Tool: python3.6 Pycharm
Library: BS4 + urllib
First step: Read HTML source code
from Import BeautifulSoup Import urllib.request# importing Urllib library 'https://www.p y t hontab.com/html/ pythonhexinbiancheng/index.html'# get page link request == Request.read () # read Web page source code
Step two: Get content and titles
Soup = BeautifulSoup (HTML,'Html.parser')#Parsing HTMLTitle_links = Soup.select ('#catlist > li > A')#Find titles and linksSource_list = []#Store A dictionary of headings and links forTitle_linkinchTitle_links:data= { 'title': Title_link.get_text (),'Link': Title_link.get ('href')} source_list.append (data)
Step three: Create a new Lesson folder under the current directory and store the files in this folder
forDicinchSource_list:#Traverse every dictionaryRequest = Urllib.request.urlopen (dic["Link"]) HTML=request.read () Soup= BeautifulSoup (HTML,'Html.parser') text_p= Soup.select ('#Article > Div.content > P')#get the data under the P tagText = []#Store article content forAinchText_p:text.append (A.get_text (). Encode ('Utf-8'))#Remove the text portion of the P tag, which is the content of the articleName = dic["title"] with open ('Lesson/%s.txt'% Name,'WB') as F:#write an article to a file forLineinchText:f.write (line)

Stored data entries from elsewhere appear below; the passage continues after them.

/-- The same on events, core messages and fault reports. -/
theorem witness_messages_are_taken_and_answered_events :
    (∃ s : State, s.served = true ∧ s.events = [erec 191] ∧ (erec 191).cause < 192 ∧
      copies s (s.subscribed 3 (subsBit (erec 191)))) ∧
    (∃ s : State, s.served = true ∧ s.events = [erec 240] ∧ 239 < (erec 240).cause ∧ (s.port 3).evq = [] ∧
      s.subscribed 3 (subsBit (erec 240)) = true ∧ (s.port 3).outWait = [] ∧ s.room 3 false = true) ∧
    (∃ s : State, s.served = true ∧ s.events = [erec 191] ∧ s.subscribed 3 (subsBit (erec 191)) = false) ∧
    (∃ s : State, s.served = true ∧ s.events = [erec 191] ∧ s.subscribed 3 (subsBit (erec 191)) = true ∧
      (s.port 3).outWait = [] ∧ s.room 3 false = false ∧ 256 ≤ (s.port 3).evq.length) ∧
    (∃ s : State, s.served = true ∧ s.events = [erec 192, erec 6] ∧ 192 ≤ (erec 192).cause ∧ (erec 192).cause ≤ 239 ∧
      s.sec.profile = none ∧ s.flxLed = false ∧ s.ohp.alarms.length < 64) ∧
    (∃ s : State, s.served = true ∧ s.events = [erec 192, erec 6] ∧ 192 ≤ (erec 192).cause ∧ (erec 192).cause ≤ 239 ∧
      s.sec.profile = none ∧ s.flxLed = false ∧ 64 ≤ s.ohp.alarms.length) ∧
    (∃ s : State, s.served = true ∧ (s.mailbox 0).send = true ∧
      copies s (s.subscribed 3 8 && decide (0x21 ≤ (s.port 3).session.getD 0))) ∧
    (∃ s : State, s.served = true ∧ (s.mailbox 0).send = true ∧ s.subscribed 3 8 = true ∧
      0x21 ≤ (s.port 3).session.getD 0 ∧ (s.port 3).outWait = [] ∧ (s.port 3).evq = [] ∧ s.room 3 false = true) ∧
    (∃ s : State, s.served = true ∧ s.faults = [aFaultRec] ∧ s.faultLost = 0 ∧ s.subscribed 3 24 = true ∧
      (s.port 3).outWait = [] ∧ s.room 3 false = true) ∧
    (∃ s : State, s.served = true ∧ s.faults = [aFaultRec] ∧ s.faultLost ≠ 0 ∧ s.subscribed 3 24 = true ∧
      (s.port 3).outWait = [] ∧ s.room 3 false = false) ∧
    (∃ s : State, s.served = true ∧ s.faults = [aFaultRec] ∧ s.subscribed 3 24 = false) :=
  ⟨⟨{ ringFull (portUp (sess 1 [])) with events := [erec 191] }, by decide +kernel⟩,
   ⟨{ portUp (sess 1 []) with events := [erec 240] }, by decide +kernel⟩,
   ⟨{ portUp (sess 0 []) with events := [erec 191] }, by decide +kernel⟩,
   ⟨{ ringFull (portUp { sess 1 [] with evq := List.replicate 256 (.record (erec 1)) }) with events := [erec 191] },
      by decide +kernel⟩,
   ⟨{ portUp (sess 1 []) with events := [erec 192, erec 6] }, by decide +kernel⟩,
   ⟨{ portUp (sess 1 []) with events := [erec 192, erec 6]
                              ohp := { Ohp.reset with running := true, alarms := List.range 64 } }, by decide +kernel⟩,
   ⟨{ ringFull (portUp (sess 0x100 [])) with mbx := [(0, { Mbx.reset with send := true, out := [(0, 0x1234)] })] },
      by decide +kernel⟩,
   ⟨{ portUp (sess 0x100 []) with mbx := [(0, { Mbx.reset with send := true, out := [(0, 0x1234)] })] }, by decide +kernel⟩,
   ⟨{ portUp (sess 0x01000000 []) with faults := [aFaultRec] }, by decide +kernel⟩,
   ⟨{ ringFull (portUp (sess 0x01000000 [])) with faults := [aFaultRec], faultLost := 2 }, by decide +kernel⟩,
   ⟨{ portUp (sess 0 []) with faults := [aFaultRec] }, by decide +kernel⟩⟩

Data crawling is complete.
Note: The above to complete a page crawl, if you want to crawl more pages, you can use the following code:
fromBs4ImportBeautifulSoupImportUrllib.request#Import Urllib LibraryUrl_list = ['https://www.p y t hontab.com/html/pythonhexinbiancheng/index.html']#get links to Web pages forIinchRange (2,20): URL='https://www.py tho ntab.com/html/pythonhexinbiancheng/%s.html'%i url_list.append (URL) forwr.inchurl_list:request=urllib.request.urlopen (URL) HTML= Request.read ()#read Web page source codeSoup = BeautifulSoup (HTML,'Html.parser')#Parsing HTMLTitle_links = Soup.select ('#catlist > li > A')#Find titles and linksSource_list = []#Store A dictionary of headings and links forTitle_linkinchTitle_links:data= { 'title': Title_link.get_text (),'Link': Title_link.get ('href')} source_list.append (data) forDicinchSource_list:#Traverse every dictionaryRequest = Urllib.request.urlopen (dic["Link"]) HTML=request.read () Soup= BeautifulSoup (HTML,'Html.parser') text_p= Soup.select ('#Article > Div.content > P')#get the data under the P tagText = []#Store article content forAinchText_p:text.append (A.get_text (). Encode ('Utf-8'))#Remove the text portion of the P tag, which is the content of the articleName = dic["title"] Directory='%s.txt'%name dir= Directory.replace ('/','_'). Replace ('*','@'). Replace ('"','o'). Replace ('?','W'). Replace (':','m') with open ('lesson/'+dir,'WB') as F:#write an article to a file forLineinchText:f.write (line)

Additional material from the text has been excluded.